Putting in simple C code, the script would look like following:

#include "blockchain.h"
#include "ckb_syscalls.h"

#define INPUT_SIZE 128
#define SCRIPT_SIZE 32768

int main() {
  uint64_t len = 0;
  int ret = ckb_load_cell(NULL, &len, 0, 1, CKB_SOURCE_GROUP_OUTPUT);
  if (ret != CKB_INDEX_OUT_OF_BOUND) {
    return -1;  /* 1 */
  }

  len = 0;
  ret = ckb_load_cell(NULL, &len, 0, 0, CKB_SOURCE_GROUP_INPUT);
  if (ret != CKB_INDEX_OUT_OF_BOUND) {
    return 0;  /* 2 */
  }

  /* 3 */
  unsigned char input[INPUT_SIZE];
  uint64_t input_len = INPUT_SIZE;
  ret = ckb_load_input(input, &input_len, 0, 0, CKB_SOURCE_INPUT);
  if (ret != CKB_SUCCESS) {
    return ret;
  }
  if (input_len > INPUT_SIZE) {
    return -100;
  }

  unsigned char script[SCRIPT_SIZE];
  len = SCRIPT_SIZE;
  ret = ckb_load_script(script, &len, 0);
  if (ret != CKB_SUCCESS) {
    return ret;
  }
  if (len > SCRIPT_SIZE) {
    return -101;
  }
  mol_seg_t script_seg;
  script_seg.ptr = (uint8_t *)script;
  script_seg.size = len;

  if (MolReader_Script_verify(&script_seg, false) != MOL_OK) {
    return -102;
  }

  mol_seg_t args_seg = MolReader_Script_get_args(&script_seg);
  mol_seg_t args_bytes_seg = MolReader_Bytes_raw_bytes(&args_seg);

  if ((input_len == args_bytes_seg.size) &&
      (memcmp(args_bytes_seg.ptr, input, input_len) == 0)) {
    /* 4 */
    return 0;
  }
  return -103;
}

As explained in the UDT post, attackers will be prevented in several different directions:

If an attacker tries to create a cell with the exactly same type script, there will be 2 cases: a.

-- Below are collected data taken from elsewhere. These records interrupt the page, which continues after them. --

/-- A channel at K5 of a warm restart (R129, R208). -/
def warmChannel (b : List Byte) (c : Fin 64) (s : State) : State :=
  let flags := (byteAt b 1).toNat
  let domain := flags % 2
  let changes := (byteAt b 0).toNat != s.mode c || domain != s.get (F.CH_CTL_DOMAIN c) ||
    (domain == 1 && flags / 2 % 8 != s.get (F.CH_CTL_WHEEL c))
  if changes then
    if s.chan[c].list.isEmpty then loadChannel c b s
    else kinFault kCOMPAT corrected 0x15 (detail3 c.val) (s.modC c fun x => { x with newConfig := some b })
  else
    let s := (s.put (F.CH_CTL_FAIL_LEVEL c) (flags / 16)).put (F.CH_CTL_FAIL_HIZ c) (if c.val < 48 then flags / 32 else 0)
    let s := s.modC c fun x => { x with link := byteAt b 2, nomOperate := BitVec.ofNat 16 (leAt b 4 2),
                                        nomRelease := BitVec.ofNat 16 (leAt b 6 2), newConfig := none }
    let cfg (i : Nat) (s : State) : State :=
      let a := 0x40020010 + 0x100 * c.val + 4 * i
      let v := BitVec.ofNat 32 (leAt b (8 + 4 * i) 4)
      let update := i == 3 && waveMode (s.mode c)
      let k := cfgMask c (s.mode c) i
      if s.reg a &&& k = v &&& k ∧ update = false then s
      else if s.mode c = mEDGELOG ∧ (i = 1 ∨ i = 2) then (restartLog c s).putReg a (v &&& k)
      else writeChanCfg c i v s
    s.each (List.range 6) cfg

/-- What the MFE is told of the outputs and inputs: CONFIG items and fail levels. -/
def State.hvConfig (s : State) : List (List Byte) × Nat := ((List.range 16).map fun i => s.configItem i, s.failLevels)

/-- K5's tables at a warm restart; the wheels follow at K8. -/
def warmTables (s : State) : State :=
  let b := (s.sectionAt 1).getD []
  loadData (startScrub (s.each (List.finRange 64) fun c => warmChannel (chanEntry b c) c))

/-- The active control-store page agrees with the microcode section of the selected copy (R127, R130). -/
def State.pageOk (s : State) : Bool :=
  let page := s.get F.HRT_SWAP_ACTIVE_PAGE
  let bytes := (tabGetRun 0 s.hrt.cs (csKey page 0) 8192).flatMap fun w => leBytes 12 w.toNat
  match s.psetSection s.selected 0 with
  | some e => (crc32c bytes).toNat == e.crc
  | none => false

/-- The registers at the addresses `p` holds of return to their reset values (R6). -/
def resetRegs (p : Nat → Bool) (s : State) : State :=
  let old := s.regs.filter fun e => !p e.1
  let new := State.reset.regs.filter fun e => p e.1
  { s with regs := new.foldl (fun t e => tabSet 0 t e.1 e.2) old }

def inWindow (n a : Nat) : Bool := decide (0x40000000 + 0x10000 * n ≤ a) && decide (a < 0x40010000 + 0x10000 * n)

/-- The registers a warm restart returns to reset (R6, R103, R336): Hearth, the interrupt controller and Geyser whole; the
scratchpad's but RETAIN, POWER, PSTAT and REPAIR, which K2 and K3 settle (R361, R363); the phase units' (R268); the barrier's
counters and mailbox; FLT.CTL and FLT.INJ; the plug-transfer registers; KIN's END times. Those of Table 03-1's rows that are
kept stay (log entry 87). -/
def warmResets (a : Nat) : Bool :=
  inWindow 0 a || inWindow 1 a || inWindow 4 a ||
  (inWindow 5 a && !(decide (0x40050010 ≤ a ∧ a < 0x40050020) || decide (0x40050140 ≤ a ∧ a < 0x40050184))) ||
  decide (0x40030800 ≤ a ∧ a < 0x40030C00) || decide (0x400C0008 ≤ a ∧ a < 0x400C0038) ||
  decide (0x400C0040 ≤ a ∧ a < 0x400C0058) || a == 0x400D0008 || a == 0x400D0030 ||
  decide (0x400E0020 ≤ a ∧ a < 0x400E0030) || decide (0x400E0040 ≤ a ∧ a < 0x400E0050)

/-- K0 of a warm restart: Peat has rewritten the activated copy's commit block as COMMITTED (R171); a plug transfer ends ABORTED (R161); Embers, interrupt controller, Hearth, Geyser and phase units
reset; the chunk record is lost (R174); the RL latches are reset (R295). "LOCKED since the last reset" goes on over a warm
restart (R182; DESIGN CHOICE, log entry 103). -/
def warmK0 (s : State) : State :=
  let s := rewriteCommit s.inactive 0x3C3CA5A5 0 s
  let page := s.get F.HRT_SWAP_ACTIVE_PAGE
  let s := (resetRegs warmResets (abortTransfer s)).put F.HRT_SWAP_ACTIVE_PAGE page
  let s := geyserClear (resetHearth { s with ic := IntCtl.reset, latches := [], col := { s.col with early := 0 },
                                             ph := State.reset.ph })
  let s := (s.put F.KIN_STATUS_RETURNED 0).put F.KIN_STATUS_INSERTED 0
  let s := clearChunks (s.modDist fun d => { d with warmDue := false })
  s.modNode fun x => { x with kind := .warm, phase := .k0, k0At := s.cycles, k0Lead := 0, phaseAt := s.cycles,
                              excludedA := false, excludedB := false, hvSent := false }

/-- IMAGE_LOAD_FAILED at a warm restart names the activated copy, and the reset of kind RESET_N follows (R130). The reset clears
the collector, so the fault is raised after it. -/
def warmFailed (activated : Bool) (index : Nat) (s : State) : State :=
  kinFault kCRC corrected 0x12 (detail3 activated.toNat index) (coldReset .resetN (beforeReset s))

/-- K6 of a warm restart: R121 is decided again, and CONFIG and FAILSTATE are sent where the new personality set or the
decision changes them. -/
def warmK6 (changed : Bool) (s : State) : State :=
  let was := s.bar.romOk
  let known := s.bit F.BAR_STATUS_HELLO_DONE && s.bar.step == .idle
  if !known then endPhase F.KIN_TIME3_END_K6 .k6 s
  else
    let s := decideRom s.bar.roms s
    if changed ∨ s.bar.romOk ≠ was then
      sendConfig 0 ((s.setBar { s.bar with configBad := false }).modNode fun x => { x with phase := .k6, hvSent := true })
    else endPhase F.KIN_TIME3_END_K6 .k6 s

/-- K8 of a warm restart: SET_NOW only where K6 has sent FAILSTATE. -/
def warmK8 (s : State) : State := enterK8 warmWheels s.node.hvSent false s

/-- K2 to K5 of a warm restart, after which K6 decides. -/
def warmRun (fails : List (Nat × Nat)) (rewriteBad : BitVec 2) (bad : Option (Fin 64)) (s : State) : State :=
  let running := s.selected
  let s := endPhase F.KIN_TIME1_END_K2 .k3 (k2Warm fails (endPhase F.KIN_TIME0_END_K0 .k2 s))
  let s := k3 true (fun c => rewriteBad.getLsbD c.toNat) s
  if s.node.kinHalted then s
  else match k4 (endPhase F.KIN_TIME1_END_K3 .k4 s) with
    | (some c, s) =>
      if c = running then warmFailed (!running) 0xFF s
      else match s.failsAt bad with
        | some (_, i) => warmFailed (!running) i s
        | none =>
          if s.pageOk = false then warmFailed (!running) (s.psetIndex c 0) s
          else
            let before := s.hvConfig
            let s := warmTables (endPhase F.KIN_TIME2_END_K4 .k5 s)
            let s := warmK6 (s.hvConfig != before) (endPhase F.KIN_TIME2_END_K5 .k6 s)
            if s.node.hvSent then s else warmK8 s
    | (none, s) => warmFailed (!running) 0xFF s

/-- WARM_RESTART (R127), after a page swap: K0 to K6 of the shortened Kindling, and K8 where K6 has nothing to send to the MFE.
`fails` are the rows K2 finds failing; `rewriteBad` and `bad` as for K3 and K5. -/
def execWarmRestart (fails : List (Nat × Nat)) (rewriteBad : BitVec 2) (bad : Option (Fin 64)) (s : State) : Result :=
  actWhen (s.inK8 && s.dist.warmDue && s.node.pwr == .none) (fun s => warmRun fails rewriteBad bad (warmK0 s)) s

/-! ## The commands K6, MFE_ABSENT, K7, K8 -/

/-- K6 (R121): it begins the handshake where the link is up, and ends once the handshake is done. At a warm restart K8 follows
at once. -/
def execK6 (s : State) : Result :=
  actWhen (s.kindles .k6) (fun s =>
    if s.node.kind = .warm then
      (if s.bar.step = .idle then warmK8 (endPhase F.KIN_TIME3_END_K6 .k6 s) else s)
    else if s.bar.step ≠ .idle then s
    else if s.bit F.BAR_STATUS_FAILSTATE_SENT then endK6 s
    else if s.linkUp then sendHello s
    else s) s

/-- MFE_ABSENT (R122): 300 ms of K6 without the link. -/
def execMfeAbsent (s : State) : Result :=
  actWhen (s.kindles .k6 && s.node.kind != .warm && !s.linkUp && decide (s.node.phaseAt + msCycles 300 ≤ s.cycles)) (fun s =>
    endPhase F.KIN_TIME3_END_K6 .k7 (kinFault kTIMEOUT corrected 0x13 0 (s.put F.KIN_STATUS_HV_PENDING 1))) s

/-- K7 (R123): the heartbeat starts, EAST and WEST observe the taps, and the drop ports begin as the image directs. -/
def k7 (s : State) : State :=
  let s := startHeartbeat s
  let s := if s.sup.switchIn then s
    else setInsert 1 (setLine 1 lMONITOR (setLine 0 lMONITOR (s.modRing fun r => { r with monitorAt := some s.cycles })))
  enableDrops s

/-- K7 (R123). -/
def execK7 (s : State) : Result := actWhen (s.kindles .k7 && !s.node.heartbeat) k7 s

/-- K8 (R126): the node is inserted, or 2500 ms of K7 have passed. -/
def execK8 (s : State) : Result :=
  actWhen (s.kindles .k7 && s.node.heartbeat && (s.sup.inserted || decide (s.node.phaseAt + msCycles 2500 ≤ s.cycles))) (fun s =>
    let s := endPhase F.KIN_TIME3_END_K7 .k8 (s.putBit F.KIN_STATUS_INSERTED s.sup.inserted)
    enterK8 wheelK8 true true s) s

end Sys2Proof.Machine
end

A valid transaction will have different OutPoint data in the first input from the type script args; b. If the user tries to duplicate type script args as the first transaction input, CKB will signal a double-spent error;
If the attacker tries to use a different type script args, it will be a different type script by definition.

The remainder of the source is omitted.